Question

determine how much longer a 1.00 s proper time interval appears to a stationary observer when a clock is moving with a speed of 0.60c.​

Answer 1

The time dilation formula,
`\( \Delta t' = \frac{\Delta t}{\sqrt{1 - (v^2)/(c^2)}} \)`, can be used to determine how much longer a 1.00 s proper time interval appears to a stationary observer when a clock is moving with a speed of 0.60c.

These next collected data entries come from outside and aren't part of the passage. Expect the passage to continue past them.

-- ==== Sys2Proof/Machine/Matrix.lean ====
section
/-! DEFINITION. The MX slot (06 R174-R199) and the steps in which its queue entries execute. -/

namespace Sys2Proof.Machine

open Host (Outcome)

/-! ### Shared forms -/

/-- A tile outside VALLOT.cmask raises REG-ALLOT (01 R17). -/
def Task.noTile (t : Task) (c : Nat) : Option (Bool × Nat) := if t.cmask / 2 ^ c % 2 = 1 then none else some (false, c)

/-- The tile whose pending MLDA holds the bundle (06 R175). -/
def State.pendOf (s : State) (c : Nat) : Option Nat := if (s.core s.now.core).loading c then some c else none

/-- An operation enters the queue when it has space (06 R174, R175 step 7). -/
def State.enqueue (s : State) (op : MxOp) (ds : List Dest) : SlotOut := s.orHold (.mqueue 1) (.go [.mx op ds])

/-- An output format is allowed for an accumulator (06 R187). -/
def fmtFor (acc fmt : Nat) : Bool :=
  match fmt with
  | 0 => true
  | 1 => acc != 1
  | 2 => acc != 0
  | 3 => acc != 0
  | _ => acc == 0

/-- The pieces of `n` bytes from a 64-byte-aligned address that a task's matrix access touches, page by page; or cause and detail of
the check that fails, in the order of 05 R149. -/
def State.mxPieces (s : State) (t : Task) (need : Nat) : Nat → Nat → Nat → Except (Nat × Nat) (List (Nat × Nat))
  | 0, _, _ => .ok []
  | f + 1, a, n =>
    if n = 0 then .ok []
    else
      let k := min n (4096 - a % 4096)
      match s.daccess t a k 64 need with
      | .error e => .error e
      | .ok loc =>
        match s.mxPieces t need f (a + k) (n - k) with
        | .error e => .error e
        | .ok r => .ok ((loc, k) :: r)

/-- A walk over a range found the page table malformed: class PAGE-TABLE-FORMAT for its first page that does not translate
(11 R346). -/
def State.rangeFormat (s : State) (tid a n : Nat) : State :=
  let t := s.task tid
  s.pagesFormat 1 t.part t.rkey t.core tid a n

/-- Bytes of an image that stands in memory, by the mode word there. -/
def State.imageAt (s : State) (ps : List (Nat × Nat)) : Nat := imageSize (memNat s.mem ((ps.map Prod.fst).headD 0) 8)

/-- Bytes of a tile's image once every entry committed has completed, by its issue mode (06 R175); where an MLDA is still to load it,
by the image there (notes/assumptions/79). -/
def State.imageLen (s : State) (core c : Nat) : Nat :=
  match ((s.core core).mq.reverse.find? fun e => e.op.tiles.contains c && (e.op.isMset || e.op.isMlda)).map MxEnt.op with
  | some (.mlda _ _ ps) => s.imageAt ps
  | _ => (((s.core core).tile c).issue.map imageSize).getD 64

/-- A whole image's range checked at issue (06 R191): malformed, alignment, reach, then translation, page by page, each after its walk
(05 R149, R150). -/
def State.imageCheck (s : State) (t : Task) (a n need : Nat) : Except SlotOut (List (Nat × Nat)) :=
  let w := if need / 2 % 2 = 1 then 4 else 0
  match placeN a n, if a % 64 = 0 then (pagesOf a n).findSome? fun x => s.awaitsWalk t x 1 1 else none with
  | none, _ => .error (.fault 0x09 w (some a) 0)
  | some _, some va => .error (.hold (.walk va) [])
  | some _, none =>
    match s.mxPieces t need (n / 4096 + 2) a n with
    | .error (c, d) => .error (.fault c d (some a) 0)
    | .ok ps => .ok ps

/-! ### Slot instructions -/

/-- MSET (06 R176). -/
def execMset (a : BitVec 6) (m : BitVec 8) (s : State) : Outcome State Fault Refusal :=
  let t := s.now
  let w := (t.rs a).toNat
  s.runSlot { sr := [a.toNat], noreg := ((List.range 8).filter fun c => m.toNat / 2 ^ c % 2 == 1).findSome? t.noTile }
    (if modeValid w then s.enqueue (.mset m.toNat w) [] else .fault 0x01 0 none 0)

/-- What an MMA or MMAS comes to. -/
def State.mmaSlot (s : State) (c : BitVec 3) (a b : BitVec 4) (m : Option Nat) (z sub : BitVec 1) : Outcome State Fault Refusal :=
  s.runSlot { noreg := s.now.noTile c.toNat, pend := s.pendOf c.toNat }
    (match s.mmaCheck s.tid c.toNat (z == 1) (sub == 1) a.toNat b.toNat m (s.bun.policy 4) with
      | .error o => o
      | .ok op => .go [.mx op []])

/-- MMA (06 R180). -/
def execMma (c : BitVec 3) (a b : BitVec 4) (z sub : BitVec 1) (s : State) : Outcome State Fault Refusal := s.mmaSlot c a b none z sub
/-- MMAS (06 R180, R181). -/
def execMmas (c : BitVec 3) (a b m : BitVec 4) (z sub : BitVec 1) (s : State) : Outcome State Fault Refusal :=
  s.mmaSlot c a b (some m.toNat) z sub

/-- MRET (06 R186). -/
def execMret (c : BitVec 3) (a d : BitVec 6) (f : BitVec 4) (k : BitVec 1) (s : State) : Outcome State Fault Refusal :=
  let t := s.now
  s.runSlot { sr := [a.toNat], sw := [d.toNat], noreg := t.noTile c.toNat, pend := s.pendOf c.toNat }
    (match ((s.core t.core).tile c.toNat).issue with
      | none => .fault 0x01 0 none 0
      | some w => if fmtFor (mAcc w) f.toNat then s.enqueue (.mret c.toNat (t.rs a).toNat f.toNat (k == 1)) [dstS d]
                  else .fault 0x01 0 none 0)

/-- MRETV: its group is sized by the tile's issue mode (06 R188). -/
def execMretv (c : BitVec 3) (v d : BitVec 6) (f : BitVec 4) (k : BitVec 1) (s : State) : Outcome State Fault Refusal :=
  let t := s.now
  let i := ((s.core t.core).tile c.toNat).issue
  let n := match i with
    | some w => mRows w
    | none => 16
  let g := (List.range n).map (· + v.toNat)
  s.runSlot { sw := [d.toNat], vw := g, noreg := t.noTile c.toNat, pend := s.pendOf c.toNat }
    (match i with
      | none => .fault 0x01 0 none 0
      | some w => if fmtFor (mAcc w) f.toNat then s.enqueue (.mretv c.toNat f.toNat (k == 1)) (dstS d :: g.map fun n => .v (t.rotate n))
                  else .fault 0x01 0 none 0)

/-- MZERO (06 R189). -/
def execMzero (c : BitVec 3) (s : State) : Outcome State Fault Refusal :=
  s.runSlot { noreg := s.now.noTile c.toNat } (s.enqueue (.mzero c.toNat) [])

Substituting the given values, the observed time interval
`(\( \Delta t' \))` is approximately 1.25 s.

Step-by-step explanation:

The time dilation phenomenon is a consequence of Einstein's theory of special relativity, stating that time appears to pass more slowly for an observer in motion relative to a stationary observer. The time dilation formula is given by
`\( \Delta t' = \frac{\Delta t}{\sqrt{1 - (v^2)/(c^2)}} \)`, where
`\( \Delta t' \)` is the observed time interval,
`\( \Delta t \)` is the proper time interval,
`\( v \)` is the speed of the moving clock, and
`\( c \)` is the speed of light.

In this scenario, the proper time interval
`(\( \Delta t \))` is given as 1.00 s, and the speed of the moving clock
`(\( v \))` is 0.60c. Substituting these values into the time dilation formula, we get
`\( \Delta t' = \frac{1.00 \, \text{s}}{√(1 - (0.60)^2)} \)`, which simplifies to
`\( \Delta t' \approx 1.25 \, \text{s} \)`. This implies that, according to the stationary observer, the 1.00 s proper time interval on the moving clock would appear to be 1.25 s, demonstrating the time dilation effect at relativistic speeds.